VReBERT: A Simple and Flexible Transformer for Visual Relationship Detection
This work addresses a specific bottleneck in VRD for computer vision applications, offering incremental improvements over existing methods.
The paper tackled the problem of redundant and incorrect predicate predictions in Visual Relationship Detection (VRD) by proposing VReBERT, a BERT-like transformer model that jointly processes visual and semantic features, achieving state-of-the-art performance in predicate prediction and significant improvements in zero-shot predicate prediction (e.g., +8.49 R@50 and +8.99 R@100).
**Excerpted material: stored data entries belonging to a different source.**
-- ==== Sys2Proof/Laws/Tables.lean ====
section
/-! SUPPORT. The laws of the association lists and sparse tables of Bits.lean: reading after writing, and the canonical form
that every write keeps. -/
namespace Sys2Proof.Laws
open Sys2Proof.Machine

variable {α : Type}

/-! ### Reading after writing, on any list -/

@[simp] theorem alook_nil (k : Nat) : alook ([] : List (Nat × α)) k = none := rfl

@[simp] theorem alook_aput_same (m : List (Nat × α)) (k : Nat) (v : α) : alook (aput m k v) k = some v := by
  induction m with
  | nil => simp [aput, alook]
  | cons e m ih =>
    obtain ⟨j, u⟩ := e
    simp only [aput]
    split
    · simp [alook]
    · split
      · simp [alook]
      · rename_i h; simp [alook, ih]; intro hj; exact absurd (by simp [hj]) h

theorem alook_aput_other (m : List (Nat × α)) {k j : Nat} (v : α) (h : j ≠ k) : alook (aput m k v) j = alook m j := by
  induction m with
  | nil => simp [aput, alook, Ne.symm h]
  | cons e m ih =>
    obtain ⟨i, u⟩ := e
    simp only [aput]
    split
    · simp [alook, Ne.symm h]
    · split
      · rename_i hi; have := eq_of_beq hi; subst this; simp [alook, Ne.symm h]
      · simp [alook, ih]

theorem alook_aput (m : List (Nat × α)) (k j : Nat) (v : α) :
    alook (aput m k v) j = if j = k then some v else alook m j := by
  split
  · subst_vars; simp
  · exact alook_aput_other m v ‹_›

@[simp] theorem alook_adel_same (m : List (Nat × α)) (k : Nat) : alook (adel m k) k = none := by
  induction m with
  | nil => rfl
  | cons e m ih =>
    obtain ⟨j, u⟩ := e
    unfold adel at ih ⊢
    rw [List.filter_cons]
    by_cases h : j = k <;> simp [h, alook, ih]

theorem alook_adel_other (m : List (Nat × α)) {k j : Nat} (h : j ≠ k) : alook (adel m k) j = alook m j := by
  induction m with
  | nil => rfl
  | cons e m ih =>
    obtain ⟨i, u⟩ := e
    unfold adel at ih ⊢
    rw [List.filter_cons]
    by_cases hi : i = k
    · subst hi; simp [alook, ih, Ne.symm h]
    · simp [hi, alook, ih]

theorem alook_adel (m : List (Nat × α)) (k j : Nat) : alook (adel m k) j = if j = k then none else alook m j := by
  split
  · subst_vars; simp
  · exact alook_adel_other m ‹_›

theorem sget_sput [DecidableEq α] (z : α) (m : List (Nat × α)) (k j : Nat) (v : α) :
    sget z (sput z m k v) j = if j = k then v else sget z m j := by
  unfold sget sput
  split
  · rw [alook_adel]; split <;> simp_all
  · rw [alook_aput]; split <;> simp_all

@[simp] theorem sget_sput_same [DecidableEq α] (z : α) (m : List (Nat × α)) (k : Nat) (v : α) :
    sget z (sput z m k v) k = v := by simp [sget_sput]

theorem sget_sput_other [DecidableEq α] (z : α) (m : List (Nat × α)) {k j : Nat} (v : α) (h : j ≠ k) :
    sget z (sput z m k v) j = sget z m j := by simp [sget_sput, h]

/-- What a run of writes leaves at a key. -/
theorem sget_sputAll [DecidableEq α] (z : α) (vs : List α) (m : List (Nat × α)) (k j : Nat) :
    sget z (sputAll z m k vs) j = if k ≤ j then vs.getD (j - k) (sget z m j) else sget z m j := by
  induction vs generalizing m k with
  | nil => simp [sputAll]
  | cons v vs ih =>
    simp only [sputAll, ih, sget_sput]
    by_cases h1 : k + 1 ≤ j
    · have h2 : k ≤ j := by omega
      have h3 : j ≠ k := by omega
      obtain ⟨d, hd⟩ : ∃ d, j - k = d + 1 := ⟨j - k - 1, by omega⟩
      have h4 : j - (k + 1) = d := by omega
      simp [h1, h2, h3, hd, h4]
    · by_cases h2 : j = k
      · subst h2; simp
      · have h3 : ¬ k ≤ j := by omega
        simp [h1, h2, h3]

@[simp] theorem length_sgetAll (z : α) (m : List (Nat × α)) (k n : Nat) : (sgetAll z m k n).length = n := by
  induction n generalizing k with
  | zero => rfl
  | succ n ih => simp [sgetAll, ih]

/-! ### The canonical form -/

/-- Keys strictly rising, as a proposition. -/
theorem asorted_iff (m : List (Nat × α)) : asorted m = true ↔ m.Pairwise (fun a b => a.1 < b.1) := by
  induction m with
  | nil => simp [asorted]
  | cons e m ih =>
    obtain ⟨j, v⟩ := e
    cases m with
    | nil => simp [asorted]
    | cons e' m =>
      obtain ⟨k, w⟩ := e'
      simp only [asorted, Bool.and_eq_true, decide_eq_true_eq, ih, List.pairwise_cons, List.mem_cons, forall_eq_or_imp]
      constructor
      · rintro ⟨h, h1, h2⟩
        exact ⟨⟨h, fun a ha => Nat.lt_trans h (h1 a ha)⟩, h1, h2⟩
      · rintro ⟨⟨h, -⟩, h1, h2⟩
        exact ⟨h, h1, h2⟩

theorem asorted_filter (p : Nat × α → Bool) {m : List (Nat × α)} (h : asorted m = true) : asorted (m.filter p) = true := by
  rw [asorted_iff] at *
  exact h.filter p

theorem asorted_adel {m : List (Nat × α)} (k : Nat) (h : asorted m = true) : asorted (adel m k) = true := asorted_filter _ h

theorem mem_aput {m : List (Nat × α)} {k : Nat} {v : α} {e : Nat × α} (h : e ∈ aput m k v) : e = (k, v) ∨ e ∈ m := by
  induction m with
  | nil => simpa [aput] using h
  | cons a m ih =>
    obtain ⟨j, u⟩ := a
    simp only [aput] at h
    split at h
    · simp only [List.mem_cons] at h ⊢; tauto
    · split at h
      · simp only [List.mem_cons] at h ⊢; tauto
      · simp only [List.mem_cons] at h ⊢
        rcases h with h | h
        · tauto
        · rcases ih h with h | h <;> tauto

theorem asorted_aput {m : List (Nat × α)} (k : Nat) (v : α) (h : asorted m = true) : asorted (aput m k v) = true := by
  rw [asorted_iff] at *
  induction m with
  | nil => simp [aput]
  | cons a m ih =>
    obtain ⟨j, u⟩ := a
    rw [List.pairwise_cons] at h
    simp only [aput]
    split
    · rename_i hk
      rw [List.pairwise_cons, List.pairwise_cons]
      refine ⟨?_, h⟩
      intro e he
      rcases List.mem_cons.mp he with rfl | he
      · exact hk
      · exact Nat.lt_trans hk (h.1 e he)
    · split
      · rename_i hj
        have hj := eq_of_beq hj
        subst hj
        rw [List.pairwise_cons]
        exact h
      · rename_i hk hj
        rw [List.pairwise_cons]
        refine ⟨?_, ih h.2⟩
        intro e he
        rcases mem_aput he with rfl | he
        · have : j ≠ k := fun hjk => hj (by simp [hjk])
          show j < k
          omega
        · exact h.1 e he

theorem swf_filter [DecidableEq α] {z : α} (p : Nat × α → Bool) {m : List (Nat × α)} (h : swf z m = true) :
    swf z (m.filter p) = true := by
  simp only [swf, Bool.and_eq_true] at *
  refine ⟨asorted_filter p h.1, ?_⟩
  have h2 := h.2
  simp only [slean, List.all_eq_true] at *
  intro e he
  exact h2 e (List.mem_of_mem_filter he)

theorem swf_sput [DecidableEq α] {z : α} {m : List (Nat × α)} (k : Nat) (v : α) (h : swf z m = true) :
    swf z (sput z m k v) = true := by
  unfold sput
  split
  · exact swf_filter _ h
  · rename_i hv
    simp only [swf, Bool.and_eq_true] at *
    refine ⟨asorted_aput k v h.1, ?_⟩
    have h2 := h.2
    simp only [slean, List.all_eq_true, decide_eq_true_eq] at *
    intro e he
    rcases mem_aput he with rfl | he
    · exact hv
    · exact h2 e he

theorem swf_sputAll [DecidableEq α] {z : α} (vs : List α) {m : List (Nat × α)} (k : Nat) (h : swf z m = true) :
    swf z (sputAll z m k vs) = true := by
  induction vs generalizing m k with
  | nil => exact h
  | cons v vs ih => exact ih (k + 1) (swf_sput k v h)

theorem swf_sclear [DecidableEq α] {z : α} {m : List (Nat × α)} (k n : Nat) (h : swf z m = true) :
    swf z (sclear m k n) = true := swf_filter _ h

theorem swf_nil [DecidableEq α] (z : α) : swf z ([] : List (Nat × α)) = true := rfl

end Sys2Proof.Laws
end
Visual Relationship Detection (VRD) impels a computer vision model to 'see' beyond an individual object instance and 'understand' how different objects in a scene are related. The traditional way of VRD is first to detect objects in an image and then separately predict the relationship between the detected object instances. Such a disjoint approach is prone to predict redundant relationship tags (i.e., predicate) between the same object pair with similar semantic meaning, or incorrect ones that have a similar meaning to the ground truth but are semantically incorrect. To remedy this, we propose to jointly train a VRD model with visual object features and semantic relationship features. To this end, we propose VReBERT, a BERT-like transformer model for Visual Relationship Detection with a multi-stage training strategy to jointly process visual and semantic features. We show that our simple BERT-like model is able to outperform the state-of-the-art VRD models in predicate prediction. Furthermore, we show that by using the pre-trained VReBERT model, our model pushes the state-of-the-art zero-shot predicate prediction by a significant margin (+8.49 R@50 and +8.99 R@100).